Earlier this month, USDA released the January World Agricultural Supply and Demand Estimates report. Mac Marshall, United Soybean Board and U.S. Soybean Export Council Vice President of Market Intelligence, says the biggest takeaway from the latest USDA report is that it confirms the 2021 soybean crop as a record.

“The importance of that can’t be overstated when you look back to a lot of the heat and dryness pressure that much of the soybean growing regions of this country felt over the summer. So to come through that with a near record yield and total record production, I think it’s pretty substantial. Of course, at this time of year all eyes are on South America.”
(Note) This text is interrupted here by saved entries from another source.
-- ==== Sys2Proof/Safety.lean ====
section
/-! DEFINITION. What counts as a safe state and a safe run of the block. -/

namespace Sys2Proof.Machine

/-- What one part's fuses fix (00 R2, R4, 21 R573): no command changes it. -/
def Part.fuses (p : Part) : (Bool × Bool × Bool × Bool) × Word64 × Nat × Nat × Nat :=
  ((p.reduce, p.crypt, p.gddr, p.lanesHi), p.chipId, p.stepMajor, p.stepMinor, p.highest)

/-- The memory of the CXL.mem windows is in its canonical form. -/
def State.memOk (s : State) : Prop := Memory.wf s.ram.cells = true

/-- The register file is in its canonical form: addresses rise strictly. -/
def State.regsOk (s : State) : Prop := Map.rising s.regs = true

/-- What no command changes, from `s` to `t`: what the part's fuses fix, the queue of the commands that wait, and the
canonical forms of the register file and of the windows' memory. -/
structure State.Keeps (s t : State) : Prop where
  fuses : t.part.fuses = s.part.fuses
  pending : t.pending = s.pending
  regsOk : s.regsOk → t.regsOk
  memOk : s.memOk → t.memOk

/-- What most commands leave alone beside that: fabric time, what a replay can still take, the bytes of the windows' memory, and
the straps as sampled. -/
structure State.Steady (s t : State) : Prop where
  time : t.now = s.now
  kept : t.kept = s.kept
  bytes : t.ram.cells = s.ram.cells
  part : t.part = s.part

/-- The commands that are not steady: those that may write bytes of the windows' memory, change fabric time, begin a device
reset or sample the straps. -/
def unsteady : Instr → Bool
  | .resetInstance _ | .adminComplete _ _ | .codewordSend _ _ | .tsData _ _ _ | .ppsEdge _ | .openConn _ _ | .dataCell _
  | .remoteGeneration _ _ | .journalReplay _ _ _ | .unexpectedCopy _ _ | .sourceFault _ | .tag _ | .abandonAll _ _
  | .hostWordOpDone _ _ _ _ | .pendingWriteDone _ _ | .lkSlotWithdraw _ _ _ | .atuLkAcquire _ _ _ | .atuLkRelease _ _ _ | .spanCombine _ _ _
  | .downMessage _ _ _ | .translationMiss _ _ _ _ | .flagUpdateDone _ _ _ _ | .busMasterEnableChange _ _ _ _ _
  | .linkAck _ _ | .hostPortReset _ _ _ | .flr _ _ _ | .hptDisable _ _ _ _ | .hptRetrain _ _ _ _ | .atomicUr _ _
  | .memTrained _ _ | .uncorrectableRead _ _ _ _ _ | .powerUp _ _ _ | .pwrGoodFall _ | .deviceResetBegin _
  | .regWrite _ _ _ _ | .admin _ _ _ | .registerWrite _ _ _ _ _ | .periodicRetraining _ _ _ | .vddAonRemoval
  | .railOutOfRange _ | .cxlMemHostAccess _ _ _ | .lowHalfRead _ _ _ _ => true
  | _ => false

/-- The commands of links, routing, fabric time, power, start-up, faults, counters and registers that leave the ends alone: no
connection, work object, match list, group, word operation, translation, host port or injection state is theirs to change. -/
def chipCommand : Instr → Bool
  | .launchPowerRaise _ | .endpointWrite _ | .route _ | .drain _ _ | .forcedRetirement | .scheduleEpochRetire
  | .tsExchange | .tsReq _ _ | .tsResp _ _ | .exchangeMissed | .holdoverLimit | .holdoverLinkRaise | .setArm _
  | .timeInLost | .standbyTakeover | .timCtrlWrite _ | .timNowRead _ | .timeOutPulse | .xsrcRead _ | .xsrcWrite _
  | .mark _ _ | .transitCell _ _ | .transitDown _ | .laneHold _ _ | .scheduleWake _ | .writeStall _ _
  | .extentValidSet _ _ _ | .devlistLock _ | .xltFaultInfoRead _ | .instMapWrite _ _ | .codeword _ _ _ _ _ _ _ _
  | .nakRepeat _ | .noReplayTimeout _ | .nak _ _ | .replay _ _ | .phaseReq _ _ _ | .phase _ _ | .wake _ _ | .wakePattern _
  | .laneExitTimeout _ | .retrain _ _ | .trainingTimeout _ | .trainingRetry _ | .linkLost _ | .linkDown _
  | .cplTimeout _ _ | .poison _ _ | .memEnable _ | .memHostBaseWrite _ | .rebuildDone | .patrolScrub _ | .pwrTileReq _ _ _
  | .wakeEvent _ _ | .standingReturn _ | .thermalSample _ _ | .brownout _ | .fltForce _ _
  | .fltStatusClear _ _ | .fltUnackClear _ _ | .fltFirstClear _ _ | .msiXMessage | .errNPulseEnd | .cntValRead _ _ _
  | .cntSelWrite _ _ _ | .cntCtrlEnable _ | .powerUp _ _ _ | .firmwareLoad _ _ _ _ | .selfTest _ | .resetN _ | .devReset _
  | .digestTimeout _ | .regRead _ _ | .imageOpen _ _ _ _ _ | .imageData _ _ _ | .deviceReset _ | .sbWrite _
  | .ppsEdgeLate | .engineWatchdog _ _ | .laneEnable _ _ | .countingClock _ _ _ | .testAccessInstruction _ => true
  | _ => false

/-- The commands that write no register: what they change lies outside the register file. -/
def quietCommand : Instr → Bool
  | .timNowRead _ | .tsReq _ _ | .tsResp _ _ | .timeOutPulse | .mark _ _ | .replay _ _ | .nakRepeat _
  | .memTemperatureRead _ | .msiXMessage | .cntSelWrite _ _ _ | .cntValRead _ _ _ | .countingClock _ _ _ | .resetN _
  | .contextSwapComplete _ | .cxlMemHostAccess _ _ _ | .testAccessInstruction _ | .bankReload _ _ | .queueSample => true
  | _ => false

/-- The commands that take a work descriptor, each with the OPCODE it takes (02 R58). -/
def takeCommands (q : QueueId) (e : Entry) (v : View) : List (Nat × Instr) :=
  [(opSEND, .send q e v), (opPOSTRECV, .postRecv q e v), (opWRITE, .writeMsg q e v), (opWRITEIMM, .writeImm q e v),
   (opREAD, .readMsg q e v), (opATOMIC, .atomic q e v), (opACQUIRE, .lockAcquire q e v), (opRELEASE, .lockRelease q e v),
   (opCOLLECTIVE, .collective q e v), (opCANCEL, .cancelRecv q e v), (opNOP, .nop q e v)]

/-- The commands that take an admin command, each with its ACODE and what running it does (03 R90); `ring` and `img` are what the
reads of a ring, a tree record or an image returned. -/
def adminCommands (e : Entry) (ring : List Entry) (img : HostRead) : List (Nat × Instr × (State → AdminRun)) :=
  [(acCREATEQUEUE, .createQueue e, fun s => s.createQueue e),
   (acDESTROYQUEUE, .destroyQueue e ring, fun s => s.destroyQueue e ring),
   (acCREATEPD, .createPd e, fun s => s.createPd e),
   (acDESTROYPD, .destroyPd e, fun s => s.destroyPd e),
   (acREGISTER, .registerRegion e, fun s => s.registerRegion e),
   (acDEREGISTER, .deregisterRegion e, fun s => s.deregisterRegion e),
   (acCREATECONN, .createConnection e, fun s => s.createConnection e),
   (acDESTROYCONN, .destroyConnection e, fun s => s.destroyConnection e),
   (acINSTALLKEY, .installKey e, fun s => s.installKeyRun e),
   (acCREATEGROUP, .createGroup e img, fun s => s.createGroup e img),
   (acDESTROYGROUP, .destroyGroup e, fun s => s.destroyGroup e),
   (acLOADROUTE, .loadRoute e img, fun s => s.loadImage 0 e img),
   (acLOADSCHED, .loadSchedule e img, fun s => s.loadImage 1 e img),
   (acSWITCH, .switchEpoch e, fun s => s.switchEpoch e),
   (acINVALIDATE, .invalidateTranslation e, fun s => s.invalidateRun e),
   (acCONFIGURE, .configureInstance e, fun s => s.configureRun e),
   (acSETINSTANCES, .setInstances e, fun s => s.setInstancesRun e),
   (acRESETINSTANCE, .resetInstance e, fun s => s.resetRun e),
   (acARMLOG, .armPageLog e, fun s => s.armRun e),
   (acLOADTABLE, .loadTable e img, fun s => s.loadTable (aObject e % 16) (aBody e 24 4) (aBody e 28 4) img)]

/-- The ordinary take of a work descriptor of opcode `op` (02 R52-R54): the entry at the position of the served queue `x`, on an
ACTIVE tile, with a free reservation on its completion queue `c`, a free slot `z`, and room for a receive. -/
structure State.Takes (s : State) (q : QueueId) (e : Entry) (op : Nat) (x c : Queue) (z : Nat) : Prop where
  opcode : dOpcode e = op
  queue : s.queue? q.val = some x
  entry : s.takeable q.val x e op = true
  tile : s.tileActive (s.servingTile (q.val % 64)) = true
  cq : s.queue? x.cq = some c
  room : c.reserved < 2 ^ c.log2
  posted : op = opPOSTRECV → s.postedUsed x.inst < s.postedShare
  slot : s.newSlot x.inst = some z

/-- A descriptor passes the checks of 02 R52. -/
structure State.Passes (s : State) (q : QueueId) (x : Queue) (e : Entry) : Prop where
  fields : s.badFields x.inst x.pd e = false
  option : dOpcode e = opCOLLECTIVE → cCtype e = ctREDUCE ∨ cCtype e = ctALLREDUCE → s.part.reduce = true
  length : s.badLength e = false
  time : (s.badTime x.inst q.val e).2 = false
  colour : (s.police x.inst e).2 ≠ none

/-- The ordinary take of an admin command of ACODE `code` into record `r` (03 R82, R86, 06 R226). -/
structure State.TakesAdmin (s : State) (code : Nat) (e : Entry) (r : Nat) (x c : Queue) : Prop where
  acode : aCode e = code
  queue : s.queue? 0 = some x
  own : dOwn e = true
  enabled : s.flag F.CTL_AQ_CTRL_ENABLE = true
  served : s.ownerServed = true
  running : s.halted = false
  live : s.flag F.CTL_JRNL_CTRL_REPLAY = false
  alone : s.adminHeld e = false
  ring : s.queue? acqKey = some c
  room : c.reserved < 2 ^ c.log2
  tile : s.tileActive (s.servingTile 0) = true
  record : s.freeAdm = some r

/-- The outcome of the command in admin record `r`: its status, its RESULT and what it waits for. -/
def State.adminOutcome (s : State) (r : Nat) : Option (Nat × Nat × AdminWait) :=
  (Map.get? s.obj.adm r).map (fun a => (a.status, a.result, a.wait))

/-- The front command, if there is one, is not taken while the spec leaves the chip's state undefined (22 R595). -/
def State.railsOk (s : State) : Prop :=
  ∀ r rest, s.pending = Instr.railOutOfRange r :: rest → s.mgt.pwrGood = false

/-- A step is taken. -/
def State.runs (s : State) : Prop := ∃ t, step s = .next t

/-- A cell that the checks at its destination let through: link-local, or addressed to this chip (04 R113, R121, R122). -/
structure State.Delivers (s : State) (c : Cell) : Prop where
  here : c.linkLocal = true ∨ (s.addressed = true ∧ c.dst = s.addr)
  sound : c.crcOk = true
  format : badFormat c = false
  form : badLocal c = false

/-- A control cell of a type and kind that reaches the context of connection `h`, which is on die (06 R207, 12 R394). -/
structure State.ReachesConn (s : State) (c : Cell) (typ kind h : Nat) (k : Conn) : Prop extends s.Delivers c where
  type : c.typ = typ
  known : badKind c = false
  kind : c.pb 8 1 = kind
  handle : c.pb 0 4 = h
  conn : s.conn? h = some k
  peer : c.src = k.peerEp ∧ c.ins = k.peerInst
  current : s.stale k = false
  here' : s.onDie h = true

/-- A management cell of a kind that reaches the management logic (04 R600). -/
structure State.Manages (s : State) (c : Cell) (kind : Nat) : Prop extends s.Delivers c where
  type : c.typ = tyMGMT
  known : badMgmt c = false
  kind : c.pb 63 1 = kind

end Sys2Proof.Machine
end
With two consecutive years of La Niña conditions, Marshall says USDA made cuts to soybean production across Paraguay, Argentina and Brazil.

“Brazil getting dropped by five million tons from 144 in the December estimate to 139 million metric tons In January, still a record, so it’s not like this is a small crop that’s going to be coming out of South America, but it is a notable cut. And that of course does impact the global balance sheets where we saw reduction in projected ending stocks by seven million tons.”

Marshall adds farmers are heading into a good price environment in 2022, thanks in part to longstanding efforts to create and expand markets by the soybean checkoff.

“A lot of farmers are trying to exercise creative strategies to mitigate the significant run-up that we’ve seen in input costs. So, that’s certainly factoring in I think more acutely than we’ve seen in other years. But keeping it on the revenue side, it’s certainly a good price environment overall.”